[Collected data entries]

########

/-! ### Request words (R247, R248) -/

/-- KIND. -/
def Req.kind (q : Req) : Nat := bits q.w0.toNat 63 56
/-- TAG. -/
def Req.tag (q : Req) : Nat := bits q.w0.toNat 55 50
/-- CNT. -/
def Req.cnt (q : Req) : Nat := bits q.w0.toNat 49 46
/-- SCOPE. -/
def Req.scope (q : Req) : Nat := bits q.w0.toNat 45 43
/-- SSP. -/
def Req.ssp (q : Req) : Nat := bits q.w0.toNat 42 40
/-- DSP. -/
def Req.dsp (q : Req) : Nat := bits q.w0.toNat 39 37
/-- AUX. -/
def Req.aux (q : Req) : Nat := bits q.w0.toNat 31 16
/-- w3[63:32]. -/
def Req.len (q : Req) : Nat := bits q.w3.toNat 63 32
/-- w3[31:0]. -/
def Req.low (q : Req) : Nat := bits q.w3.toNat 31 0

/-- The kinds of request. -/
def reqKinds : List Nat := [0x01, 0x02, 0x03, 0x04, 0x05, 0x06, 0x10, 0x11]

/-- Two ranges of bytes overlap: some byte is in both. -/
def rangesMeet (a b : Nat × Nat) : Bool :=
  decide (0 < a.2) && decide (0 < b.2) && decide (a.1 < b.1 + b.2) && decide (b.1 < a.1 + a.2)

/-- An address as the overlap check compares it: a GLOBAL one by its virtual address (R249). -/
def rangeAddr (space : Nat) (w : Word) : Nat := if space = 0 then w.toNat % 2 ^ 48 else w.toNat

/-- The source ranges of a request; COUNT and LENGTH come from the header of an XPND stream (R249). -/
def Req.sources (q : Req) (h : Nat × Nat × Nat) : List (Nat × Nat) :=
  let a := rangeAddr q.ssp q.w1
  match q.kind with
  | 0x02 => (List.range q.len).map fun i => (a + 64 * bits q.low 31 16 * i, 64 * q.aux)
  | 0x11 => [(a, h.2.2)]
  | _ => [(a, q.len)]

/-- The destination ranges of a request. -/
def Req.dests (q : Req) (h : Nat × Nat × Nat) : List (Nat × Nat) :=
  let a := rangeAddr q.dsp q.w2
  match q.kind with
  | 0x02 => (List.range q.len).map fun i => (a + 64 * bits q.low 15 0 * i, 64 * q.aux)
  | 0x04 => ((List.range 16).filter fun c => bit q.aux c).map fun c =>
      ((bits q.w2.toNat 28 21 * 8 + c / 2) * 2 ^ 18 + bits q.w2.toNat 17 0, q.len)
  | 0x10 => [(a, sqzWorst (sqzPar q.low) (q.len / (sqzPar q.low).size))]
  | 0x11 => [(a, h.1 * h.2.1)]
  | _ => [(a, q.len)]

/-- A destination range of LOCAL space touches a frozen window (R115, R249). -/
def State.touchesFrozen (s : State) (r : Nat × Nat) : Bool :=
  decide (0 < r.2) && (List.range (r.2 / 2 ^ 18 + 2)).any fun j =>
    let col := r.1 / 2 ^ 18 + j
    (s.column col).frozen.any fun p => rangesMeet r (col * 2 ^ 18 + p.2.1, 64 * p.2.2)

/-- The fields of a request break a limit of R247, R248 or R259. DESIGN CHOICE (log 34): a w2 of MCREAD whose offset is not a multiple of
64, to which R248 and R259 give no alignment, is refused too. -/
def Req.malformed (q : Req) : Bool :=
  let al := fun (w : Word) => decide (w.toNat % 64 ≠ 0)
  !(reqKinds.contains q.kind) || decide (5 < q.scope) || decide (4 < q.ssp) || decide (4 < q.dsp) ||
  bits q.w0.toNat 36 32 != 0 || bits q.w0.toNat 15 0 != 0 ||
  (q.aux != 0 && q.kind != 0x02 && q.kind != 0x04) ||
  match q.kind with
  | 0x01 => al q.w1 || al q.w2 || q.len % 64 != 0 || q.low != 0
  | 0x02 => al q.w1 || al q.w2 || q.aux == 0
  | 0x03 => q.ssp != 0 || al q.w2 || q.len % 64 != 0 || q.low != 0
  | 0x04 =>
    let n := if q.dsp = 1 then 18 else 20
    q.ssp != 0 || !(q.dsp == 1 || q.dsp == 2) || al q.w1 || al q.w2 || q.len % 64 != 0 || q.low != 0 || q.aux == 0 ||
    (if q.dsp = 1 then bits q.w2.toNat 20 18 != 0 || bits q.w2.toNat 63 29 != 0
     else bits q.w2.toNat 23 20 != 0 || bits q.w2.toNat 63 32 != 0) ||
    decide (2 ^ n < q.w2.toNat % 2 ^ n + q.len)
  | 0x05 | 0x06 => q.ssp != 0 || q.dsp != 0 || q.w2 != 0 || q.low != 0
  | 0x10 => al q.w1 || al q.w2 || sqzParBad q.low || q.len % (sqzPar q.low).size != 0
  | _ => al q.w1 || al q.w2 || q.low != 0

/-- A request is refused (R249). h is COUNT, element size and LENGTH of an XPND stream's header. -/
def State.refuses (s : State) (q : Req) (h : Nat × Nat × Nat) : Bool :=
  q.malformed ||
  ([0x01, 0x02, 0x10, 0x11].contains q.kind && decide (q.ssp = q.dsp) &&
    (q.sources h).any fun a => (q.dests h).any fun b => rangesMeet a b) ||
  (decide (q.dsp = 1) && (q.dests h).any fun r => s.touchesFrozen r)

/-! ### Tags (R252, R254) -/

/-- Set tag bits of a core; they are new on this cycle. -/
def State.setTag (s : State) (c tag : Nat) (free done miss : Bool) : State :=
  let t := s.cyc c
  s.onCore c fun k =>
    let k := if k.tagSetAt = t then k else { k with tagSetAt := t, tagSetD := 0, tagSetF := 0 }
    let k := if free && !(k.tagfree.getLsbD tag) then
      { k with tagfree := withBit k.tagfree tag, tagSetF := withBit k.tagSetF tag } else k
    let k := if done then
      { k with tagdone := withBit k.tagdone tag, tagSetD := withBit k.tagSetD tag, inUse := k.inUse.filter (· != tag) } else k
    if miss then { k with mxstat := withBit k.mxstat tag } else k

/-- A thread's request with a tag is done (R219). -/
def State.engineDone (s : State) (c sl tag : Nat) : State :=
  s.onThread c sl fun th => { th with engine := th.engine.erase tag }

/-- A request ends: its bits, TAGFREE where it was not set before, its counter, its record when it failed (R249, R250, R254), and
the next request of the core may be taken from the next cycle on (R244). -/
def State.endRequest (s : State) (c : Nat) (r : Running) (refused : Bool) : State :=
  let q := r.req
  let s := match r.failed with
    | some f => s.record c { kind := 4, cause := f.cause, addr := f.addr, w4 := q.tag, w5 := q.kind, w6 := f.off, w7 := f.code }
    | none => s
  let s := s.setTag c q.tag (!r.freed) true (refused || r.failed.isSome)
  let s := if q.cnt = 0 then s else s.decCnt c q.cnt
  (s.onCore c fun k => { k with running := none, engineAt := s.cyc c + 1 }).engineDone c q.slot q.tag

/-- TAGFREE_SET: every source read of the running request has been performed. -/
def execTagfreeSet (s : State) : Host.Outcome State Fault Refusal :=
  let c := s.subj.unit
  match (s.core c).running with
  | some r =>
    if r.freed || !r.reads.isEmpty then .next s
    else .next ((s.onCore c fun k => { k with running := some { r with freed := true } }).setTag c r.req.tag true false false)
  | none => .next s

/-- TAGDONE_SET: every destination write of the running request has been performed at its scope. -/
def execTagdoneSet (s : State) : Host.Outcome State Fault Refusal :=
  let c := s.subj.unit
  match (s.core c).running with
  | some r => if r.ending then .next (s.endRequest c r false) else .next s
  | none => .next s

/-! ### Running a request -/

/-- Change the running request of a core. -/
def State.onRun (s : State) (c : Nat) (f : Running → Running) : State :=
  s.onCore c fun k => { k with running := k.running.map f }

/-- Replace the running request of a core. -/
def State.setRun (s : State) (c : Nat) (r : Running) : State := s.onCore c fun k => { k with running := some r }

/-- A request as the maker of accesses (R246). -/
def State.engineWho (s : State) (r : Running) : Who :=
  let c := r.req.core
  { agent := .engine c, uid := r.no, world := r.req.world, tenant := r.req.tenant, ptbase := r.req.ptbase
    leaves := ((s.cluster (clusterOf c)).engineTc.filter fun p => p.1 == tablesKey r.req.ptbase).map fun p => p.2
    xl := r.xl, core := c, col := columnOf c }

/-- The request fails (R250): the lowest offset stands. -/
def Running.fail (r : Running) (f : Fail) : Running :=
  { r with failed := match r.failed with
      | some g => if f.off < g.off then some f else some g
      | none => some f }

/-- One access of a request: it is requested, waits for a translation, or fails the request. -/
def State.engineAccess (s : State) (c : Nat) (r : Running) (space : Nat) (ea : Word) (width : Nat) (need : Need)
    (off code : Nat) (f : Access → Access) (go : Running → Running) : State :=
  match s.check (s.engineWho r) (modeOf space) ea width need with
  | .walk va => (s.onRun c fun r => { r with walking := some va }).askWalk (.engine c) c r.req.ptbase va
  | .bad k addr => s.onRun c fun r => r.fail { cause := k.code, off := off, code := code, addr := addr }
  | .good a => (s.onRun c go).request (.engine c) c (f a)

/-- The source address of block i. -/
def Req.srcAt (q : Req) (i : Nat) : Word :=
  if q.kind = 0x02 then q.w1 + BitVec.ofNat 64 (64 * (bits q.low 31 16 * (i / q.aux) + i % q.aux))
  else q.w1 + BitVec.ofNat 64 (64 * i)

/-- The destination address of block i. -/
def Req.dstAt (q : Req) (i : Nat) : Word :=
  if q.kind = 0x02 then q.w2 + BitVec.ofNat 64 (64 * (bits q.low 15 0 * (i / q.aux) + i % q.aux))
  else q.w2 + BitVec.ofNat 64 (64 * i)

/-- The first byte of line i of WBR, INVR and MCREAD: offset in the range, address. -/
def Req.lineAt (q : Req) (i : Nat) : Nat × Word :=
  let va := q.w1.toNat % 2 ^ 48
  let off := if i = 0 then 0 else (va / 192 + i) * 192 - va
  (off, q.w1 + BitVec.ofNat 64 off)

/-- The lines of a range of bytes. -/
def Req.lines (q : Req) (n : Nat) : Nat :=
  let va := q.w1.toNat % 2 ^ 48
  if n = 0 then 0 else (va + n - 1) / 192 - va / 192 + 1

/-- The next write of a request that is ready: number, address, bytes, poison, offset (R244: ascending). -/
def Running.ready (r : Running) : Option (Word × List Byte × Bool × Nat) :=
  let i := r.nextWrite
  let q := r.req
  match r.phase with
  | 0 => match q.kind with
    | 0x01 | 0x02 => match find r.got i with
      | some (bs, bad) => some (q.dstAt i, bs, bad, 64 * i)
      | none => none
    | 0x03 => if i < r.total then some (q.dstAt i, (List.range 8).flatMap fun _ => toBytes 8 q.w1.toNat, false, 64 * i) else none
    | _ => none
  | 3 => match r.out[i]? with
    | some (a, bs, off) =>
      if q.kind = 0x10 && i + 1 == r.out.length && !r.writes.isEmpty then none else some (a, bs, r.poisoned, off)
    | none => none
  | _ => none

/-- A further write may be issued: one at a time to GLOBAL space, where a fault may be found at the home; never two to one
block (R248, R250). -/
def Running.mayWrite (r : Running) (a : Word) : Bool :=
  (r.writes.isEmpty || decide (r.req.dsp ≠ 0)) && !(r.writes.any fun p => p.2 == a)

/-- A further source block may be read: all of a request are requested on one cycle (06_wheels R143). -/
def Running.mayRead (r : Running) : Bool :=
  decide (r.nextRead < r.total) && (match r.phase with
    | 0 => [0x01, 0x02, 0x05, 0x06].contains r.req.kind
    | 1 | 2 => true
    | _ => false)

/-- Issue the next access of a request, if one may be issued. -/
def State.engineIssue (s : State) (c : Nat) : Option State := match (s.core c).running with
  | none => none
  | some r =>
    let q := r.req
    if r.failed.isSome || r.walking.isSome || r.ending then none
    else
      let write := match r.ready with
        | some (a, bs, bad, off) =>
          if r.mayWrite a then
            some (s.engineAccess c r q.dsp a (if bs.length = 64 then 64 else 1) { r := false, w := true } off
              (if q.kind = 0x10 then 7 else 0) (fun x => { x with op := .store bs, idx := r.nextWrite, poison := bad })
              fun r => { r with nextWrite := r.nextWrite + 1, got := unset r.got r.nextWrite, writes := r.writes ++ [(r.nextWrite, a)] })
          else none
        | none => none
      match write with
      | some s => some s
      | none =>
        if !r.mayRead then none
        else
          let i := r.nextRead
          let go := fun (r : Running) => { r with nextRead := i + 1, reads := r.reads ++ [i] }
          if q.kind = 0x05 || q.kind = 0x06 then
            let (off, a) := q.lineAt i
            some (s.engineAccess c r 0 a 1 { r := q.kind == 0x05, w := q.kind == 0x06 } off 0
              (fun x => { x with op := if q.kind = 0x05 then .wbl else .inv, idx := i, tagchk := false }) go)
          else
            some (s.engineAccess c r q.ssp (q.srcAt i) 64 { r := true, w := false } (64 * i) 0
              (fun x => { x with op := .load 64 false, idx := i }) go)

/-- The bytes read so far in order, up to the first gap. -/
def gather (got : List (Nat × (List Byte × Bool))) (i : Nat) (fuel : Nat) : List Byte := match fuel with
  | 0 => []
  | fuel + 1 => match find got i with
    | some (bs, _) => bs ++ gather got (i + 1) fuel
    | none => []

/-- Cut output bytes into writes of 64 bytes at rising addresses. -/
def cutOut (a : Word) (bs : List Byte) (off : Nat) (fuel : Nat) : List (Word × List Byte × Nat) := match fuel with
  | 0 => []
  | fuel + 1 =>
    if bs.isEmpty then []
    else (a, bs.take 64, off) :: cutOut (a + 64) (bs.drop 64) (off + 64) fuel

/-- The output of SQZ: the stream's blocks, the first of them last (R263). -/
def Running.squeeze (r : Running) : Running :=
  let q := r.req
  let stream := sqzStream (sqzPar q.low) ((gather r.got 0 (r.total + 1)).take q.len)
  let ws := cutOut q.w2 stream 0 (stream.length + 1)
  { r with phase := 3, out := ws.drop 1 ++ ws.take 1, got := [], poisoned := r.got.any fun p => p.2.2 }

/-- The output of XPND (R265): the elements of every block before a failure, whether of a read or of the stream. DESIGN CHOICE (log 35): a
failed read's byte offset is that of its block in the stream, the stream's own failure's the number of bytes written. -/
def Running.expand (r : Running) : Running :=
  let q := r.req
  match readHead (gather r.got 0 1) q.len with
  | .bad code => { r.fail { cause := 0, off := 0, code := code } with phase := 3, got := [] }
  | .ok p count len =>
    let all := gather r.got 0 (r.total + 1)
    let cut := decide (all.length < len)
    let x := p.expand ((all.take len).drop 16) count 0 0 cut (count + 2)
    let later := if x.code = 0 then r.failed else some { cause := 0, off := x.bytes.length, code := x.code }
    { r with phase := 3, out := cutOut q.w2 x.bytes 0 (x.bytes.length + 1), got := [], failed := none, later := later
             poisoned := r.got.any fun p => p.2.2 }

/-- What follows when no access is under way: the next phase, or none. -/
def State.nextPhase (s : State) (c : Nat) (r : Running) : Option State :=
  let q := r.req
  if r.phase = 1 then
    if r.failed.isSome then none
    else match readHead (gather r.got 0 1) q.len with
      | .bad code => some (s.onRun c fun r => r.fail { cause := 0, off := 0, code := code })
      | .ok p count len =>
        if s.refuses q (count, p.size, len) then some (s.endRequest c { r with failed := none } true)
        else some (s.onRun c fun r => { r with phase := 2, total := (len + 63) / 64 })
  else if r.phase = 2 && (r.failed.isSome || decide (r.nextRead = r.total)) then
    if q.kind = 0x11 then some (s.setRun c r.expand)
    else if r.failed.isSome then none
    else some (s.setRun c r.squeeze)
  else none

/-- Every block of a request is done, or it has failed. -/
def Running.complete (r : Running) : Bool :=
  r.failed.isSome || (match r.phase with
    | 0 => match r.req.kind with
      | 0x01 | 0x02 | 0x03 => decide (r.nextWrite = r.total)
      | _ => decide (r.nextRead = r.total)
    | 3 => decide (r.nextWrite = r.out.length)
    | _ => false)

########

Work item. Write down, word for word, the lines above from the one containing "let c := r.req.core" through the one containing "(R244: ascending). -/", both ends included.

Reply.
  let c := r.req.core
  { agent := .engine c, uid := r.no, world := r.req.world, tenant := r.req.tenant, ptbase := r.req.ptbase
    leaves := ((s.cluster (clusterOf c)).engineTc.filter fun p => p.1 == tablesKey r.req.ptbase).map fun p => p.2
    xl := r.xl, core := c, col := columnOf c }

/-- The request fails (R250): the lowest offset stands. -/
def Running.fail (r : Running) (f : Fail) : Running :=
  { r with failed := match r.failed with
      | some g => if f.off < g.off then some f else some g
      | none => some f }

/-- One access of a request: it is requested, waits for a translation, or fails the request. -/
def State.engineAccess (s : State) (c : Nat) (r : Running) (space : Nat) (ea : Word) (width : Nat) (need : Need)
    (off code : Nat) (f : Access → Access) (go : Running → Running) : State :=
  match s.check (s.engineWho r) (modeOf space) ea width need with
  | .walk va => (s.onRun c fun r => { r with walking := some va }).askWalk (.engine c) c r.req.ptbase va
  | .bad k addr => s.onRun c fun r => r.fail { cause := k.code, off := off, code := code, addr := addr }
  | .good a => (s.onRun c go).request (.engine c) c (f a)

/-- The source address of block i. -/
def Req.srcAt (q : Req) (i : Nat) : Word :=
  if q.kind = 0x02 then q.w1 + BitVec.ofNat 64 (64 * (bits q.low 31 16 * (i / q.aux) + i % q.aux))
  else q.w1 + BitVec.ofNat 64 (64 * i)

/-- The destination address of block i. -/
def Req.dstAt (q : Req) (i : Nat) : Word :=
  if q.kind = 0x02 then q.w2 + BitVec.ofNat 64 (64 * (bits q.low 15 0 * (i / q.aux) + i % q.aux))
  else q.w2 + BitVec.ofNat 64 (64 * i)

/-- The first byte of line i of WBR, INVR and MCREAD: offset in the range, address. -/
def Req.lineAt (q : Req) (i : Nat) : Nat × Word :=
  let va := q.w1.toNat % 2 ^ 48
  let off := if i = 0 then 0 else (va / 192 + i) * 192 - va
  (off, q.w1 + BitVec.ofNat 64 off)

/-- The lines of a range of bytes. -/
def Req.lines (q : Req) (n : Nat) : Nat :=
  let va := q.w1.toNat % 2 ^ 48
  if n = 0 then 0 else (va + n - 1) / 192 - va / 192 + 1

/-- The next write of a request that is ready: number, address, bytes, poison, offset (R244: ascending). -/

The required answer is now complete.